Interaction plots of reperfusion index and different treatment time intervals on outcomes (A). Interaction plot of reperfusion index and time from LKN to acute multimodal imaging on 3‐month mRS 0–2. (B). Interaction plot of reperfusion index and time from LKN to groin puncture on 3‐month mRS 0–2. (C). Interaction plot of reperfusion index and time from LKN to ER arrival on infarct growth. (D). Interaction plot of reperfusion index and time from LKN to groin puncture on infarct growth. (E). Interaction plot of reperfusion index and time from LKN to reperfusion on infarct growth. ER, emergency room; LKN, Last known well; mRS, modified Rankin Scale.

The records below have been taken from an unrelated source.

-- ==== Sys2Proof/Machine/Settings.lean ====
section
/-! DEFINITION. What a write does to the entries that set the machine up: chains and pairs (R23, R37, R39, R46 to R50), queues (R59), channels
and routes (R180, R184, R185, R187), timebase and membership (R10, R180, R211, R380), PDO and GOOSE settings (R362, R367), keys and locks
(R350, R359). Each is an `Eff`: the object's own conditions (check 8 of R348) and the effect. -/

namespace Sys2Proof.Machine

/-- A further condition judged on the state that the write would give. -/
def judged (e : Eff) (post : State → Nat) : Eff :=
  { own := fun s => if e.own s ≠ 0 then e.own s else post (e.eff s), eff := e.eff, replies := e.replies }

/-- Several effects as one: every condition, then every effect in order. -/
def allEff (l : List Eff) : Eff := { own := fun s => firstFail (l.map (fun e => e.own s)), eff := fun s => l.foldl (fun s e => e.eff s) s }

/-! ### Chains, pairs, clocks, detectors -/

/-- Latency of the chains concerned, every σ, every recipe's triggers (R37, R39, R23). -/
def State.tuned (cs : List Nat) (s : State) : Nat :=
  firstFail [needs (cs.all s.latencyOk) abRange, needs s.sigmaOk 0x0B000023, needs s.triggersOk 0x0B000055]

/-- The batches whose recipe reads one of the chains. -/
def State.readersOf (cs : List Nat) (s : State) : List Nat :=
  allBatches.filter (fun b => match s.recipe b with
    | some r => r.chains.any cs.contains
    | none => false)

/-- What follows from a change of chains: their figures, the timelines of the batches that read them, and of batches `bs` besides;
admission where one of these is enabled (R13, R37, R55). -/
def State.retimed (cs : List Nat) (s : State) (bs : List Nat := []) : State :=
  let s := s.each cs State.syncChain
  let bs := bs ++ (s.readersOf cs).filter (fun b => !(bs.contains b))
  let s := s.each bs State.syncTimeline
  if bs.any (fun b => s.benabled b) then (s.runAdmission s.enabledFigs).2 else s

/-- The chains of the pairs whose trigger source is `v`: their trigger rate follows from it (R37, R39). -/
def State.triggeredChains (v : Nat) (s : State) : List Nat :=
  ((List.range 8).filter (fun p => s.rdN (pk p 1) == v)).flatMap pairChains

/-- The detectors of chain c that its mode stops (R44) are not valid. -/
def State.syncDetectors (c : Nat) (s : State) : State :=
  s.each ((List.range 64).filter (fun d => s.rdN (key (0x5100 + d) 2) == c && s.rdB (key (0x5100 + d) 0xC) && !(s.sfdRuns d))) (fun d s =>
    (s.setSfd d {}).wr (key (0x5100 + d) 0xC) 0)

/-- Whether a field of Table 02-7 takes the value on this type of chain (R46). -/
def chainFieldOk (c sub : Nat) (v : Int) : Bool :=
  match sub with
  | 2 => !isSd c || v == 0
  | 3 => if isSd c then decide (v ≤ 3) else v != 3
  | 4 => if isSd c then v != 0 else v == 0
  | 5 => isSd c || v == 0
  | 6 => isSd c || v == 0
  | 7 => decide (v < 0x8000 ∧ v / 256 ≤ 64)
  | _ => true

/-- 0x5000 + c. -/
def chainEff (c sub : Nat) (v : Int) : Eff :=
  if sub = 1 then enableEff c v
  else if sub = 0x10 then chainSwapEff c v.toNat
  else if sub = 0x1A then windowEff c v.toNat
  else if [3, 4, 5, 8, 9, 0xA, 0xB, 0xC, 0xD].contains sub then
    judged { own := fun _ => needs (chainFieldOk c sub v) abRange
             eff := fun s =>
               let s := (s.wr (ck c sub) v).retimed [c]
               if sub = 3 then s.dropAverage c else if sub = 0xC then s.syncFollow c else if sub = 0xD then (s.syncTracker c).syncFollow c
               else if sub = 8 then s.syncDetectors c else s } (State.tuned [c])
  else { own := fun _ => needs (chainFieldOk c sub v) abRange, eff := State.wr (ck c sub) v }

/-- The sigma-delta chains of modulator clock m. -/
def State.clockChains (m : Nat) (s : State) : List Nat := (List.range 80).filter (fun c => isSd c && s.rdN (ck c 5) == m)

/-- 0x5092: dividers and locks (R31, R32). -/
def modClockEff (sub : Nat) (v : Int) : Eff :=
  if sub ≤ 4 then
    { own := fun s =>
        let s' := s.wr (key 0x5092 sub) v
        s'.tuned (s'.clockChains (sub - 1))
      eff := fun s => (s.wr (key 0x5092 sub) v).retimed (s.clockChains (sub - 1)) }
  else plainEff 0x5092 sub 0 v

/-- The codes of Table 02-2. -/
def triggerCode (v : Int) : Bool := v == 0 || decide (1 ≤ v ∧ v ≤ 0x20) || v == 0x40 || decide (0x50 ≤ v ∧ v ≤ 0x57)

/-- What follows from a write to pair p (R27, R28, R45): a source that is off converts nothing, another shared channel ends a suspension, and
loss and results-invalid follow. -/
def State.pairChanged (p sub : Nat) (old : Int) (s : State) : State :=
  let s := if sub = 1 && s.rd (pk p 1) = 0 then s.modPair p (fun r => { r with running := false, pending := false, slot := 0 }) else s
  let s := if sub = 4 && s.rd (pk p 4) ≠ old then s.endSuspension p else s
  (s.each (pairChains p) State.syncLoss).syncPair p

/-- 0x5098 + p. -/
def pairEff (p sub : Nat) (v : Int) : Eff :=
  if sub = 9 then clearFaultEff p
  else if sub = 5 || sub = 6 then plainEff (0x5098 + p) sub 0 v
  else
    judged { own := fun _ => firstFail [needs (sub != 1 || triggerCode v) abRange, needs (sub != 4 || (pairChains p).contains v.toNat) abRange]
             eff := fun s => ((s.wr (pk p sub) v).retimed (pairChains p)).pairChanged p sub (s.rd (pk p sub)) } (State.tuned (pairChains p))

/-- 0x50A0 + p. A path test asked for here brings no readings: they are free (notes/assumptions/59). -/
def testDacEff (p sub : Nat) (v : Int) : Eff :=
  match sub with
  | 1 => { own := fun _ => needs ((pairChains p).contains v.toNat) abRange, eff := State.wr (key (0x50A0 + p) 1) v }
  | 2 => dacEff p v
  | _ =>
    { own := (pathEff p 0 0).own
      eff := fun s =>
        let (n, s) := s.draw
        let (m, s) := s.draw
        (pathEff p (Config.converterCode n).toInt (Config.converterCode m).toInt).eff s
      replies := (pathEff p 0 0).replies }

3.2. Comparisons of the predictive ability of major/complete reperfusion of outcomes

The AUCs of reperfusion index was not statistically different from that of mTICI score (adjusted for age and baseline NIHSS, AUC of reperfusion index 0.71, 95% CI 0.58–0.83; AUC of mTICI score 0.66, 95% CI 0.52–0.80, p = 0.63, Figure 2A). Reperfusion index had a higher R‐square value in prediction of 3‐month mRS 0–2 (with age and baseline NIHSS entering the model as statically or clinically significant variables) and infarct growth (with history of diabetes mellitus, baseline core volume and MR/NCCT scan) than mTICI score (Reperfusion index vs mTICI score: mRS 0–2 0.18 vs. 0.12, infarct growth: 0.29 vs. 0.11, Figure 3).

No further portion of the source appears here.